Abstract
We compared the performance of flocked and matched traditional rectal swabs collected from 236 children admitted with gastroenteritis in Botswana. All samples were tested using real time multiplex-PCR assays for nine enteric pathogens. There was a 20% higher detection of Shigella from flocked swabs, but most other pathogens had similar detection rates.
Enteric infections are the second leading cause of death in children under the age of 5 years (1). Botswana has experienced a number of diarrhoea outbreaks which have been associated with significant mortality (2). At outpatient clinic visits, children may not be able to produce stool in the short time interval between clinician assessment and return home; on inpatient wards, health-care providers are regularly in short supply, commonly have competing priorities, and so stool collections may not happen in a timely fashion. For these reasons, swabs have been used as an alternative to bulk stool samples (4). There is demonstrated superior performance of flocked swabs over traditional fibre wrapped swabs for respiratory as well as vaginal specimens (5,6). Flocked swabs have been used for the detection of respiratory viruses and bacteria (7). In a previous study, we found that specifically designed flocked rectal swabs resulted in higher detection of bacterial pathogens using multiplex PCR assays compared to bulk stool samples (8). For this study we compared the performance of flocked rectal swabs to traditional rectal swabs for the molecular detection of enteric pathogens in children with acute gastroenteritis in Botswana.
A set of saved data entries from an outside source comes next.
-- ==== Sys2Proof/Machine/ModuleOps.lean ====
section
/-! DEFINITION. Programs and erases that end, open checks, reads that are served another way, and modules that
leave and return (08, 09, 10), as the operations that commands share. -/
namespace Sys2Proof.Machine

/-! ### Items whose place is durable (R192, R203, R247) -/

/-- The address of an operation in the layout of Content Record bits [41:0]. -/
def PendOp.loc (p : PendOp) : Nat := p.port * 2 ^ 36 + p.op.addr

/-- A location as a RELOCATE record holds it. -/
def locOf (addr slot : Nat) : Nat := addr % 2 ^ 42 + slot * 2 ^ 42

/-- A copy is programmed: its RELOCATE record is journaled. -/
def State.relocated (s : State) (i cid idGen old new : Nat) : State :=
  let s1 := match s.sbOfAddr (old % 2 ^ 42) with
    | some sb => s.modFtl fun t => { t with moving := t.moving ++ [(sb, cid)] }
    | none => s
  s1.buildGroup i [.relocate cid idGen old new]

/-- The Content Record of a placed block takes its address, its slots are valid; where its page is not cached, once it is
(log entry 162). -/
def State.recordPlaced (s : State) (sb cid addr slot n : Nat) : State :=
  match s.recMissing cid with
  | some (level, ident, loc) => s.waitPage (cidInst cid) 2 level ident loc [.placed sb cid addr slot n] []
  | none =>
  match s.rec? cid with
  | some r => (s.setRec cid { r with addr := addr, slot := slot : Rec }.toNat).slotsValid sb n
  | none => s.slotsInvalid sb n

/-- The new content that an item holds. -/
def Item.fresh? : Item → Option Nat
  | .drained cid _ | .received cid _ _ _ => some cid
  | _ => none

/-- Does an item still hold something? New content that has been given up has no PENDING record. -/
def State.itemLive (s : State) (x : Item) : Bool :=
  match x.fresh?.bind s.rec? with
  | some r => r.state == 1
  | none => true

/-- Where new content stands in an open superblock: superblock, address, slot. -/
def State.whereIs (s : State) (cid : Nat) : Option (Nat × Nat × Nat) :=
  s.ftl.open_.findSome? fun o =>
    ((o.items ++ o.units.flatMap (·.items)).find? fun p => p.what.item.fresh? == some cid).map fun p => (o.sb, o.addr p.stripe p.cw, p.slot)

/-- Place an item; the record of new content takes its place with it (R126), at the latest when a superblock opens for it. -/
def State.placeItem (s : State) (x : ToPlace) : State :=
  let s1 := s.place x
  match x.item.fresh? with
  | some cid => match s1.whereIs cid with
    | some (sb, addr, slot) => s1.recordPlaced sb cid addr slot x.need
    | none => s1
  | none => s1

/-- Place what waits, in order. -/
def State.placeWaiting (s : State) (inst stream : Nat) : State :=
  let mine := s.ftl.toPlace.filter fun x => x.inst == inst && x.stream == stream
  let s1 := { s with ftl := { s.ftl with toPlace := s.ftl.toPlace.filter fun x => !(x.inst == inst && x.stream == stream) } }
  mine.foldl State.placeItem s1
Two-hundred thirty-six children (109 females) aged ≤5 years presenting with diarrhoea at Princess Marina Hospital (PMH), Gaborone, Botswana were studied. Diarrhoea was defined according to World Health Organization criteria (9). Ethical approval was obtained from the Ministry of Health, PMH, University of Pennsylvania and McMaster University research ethics committees.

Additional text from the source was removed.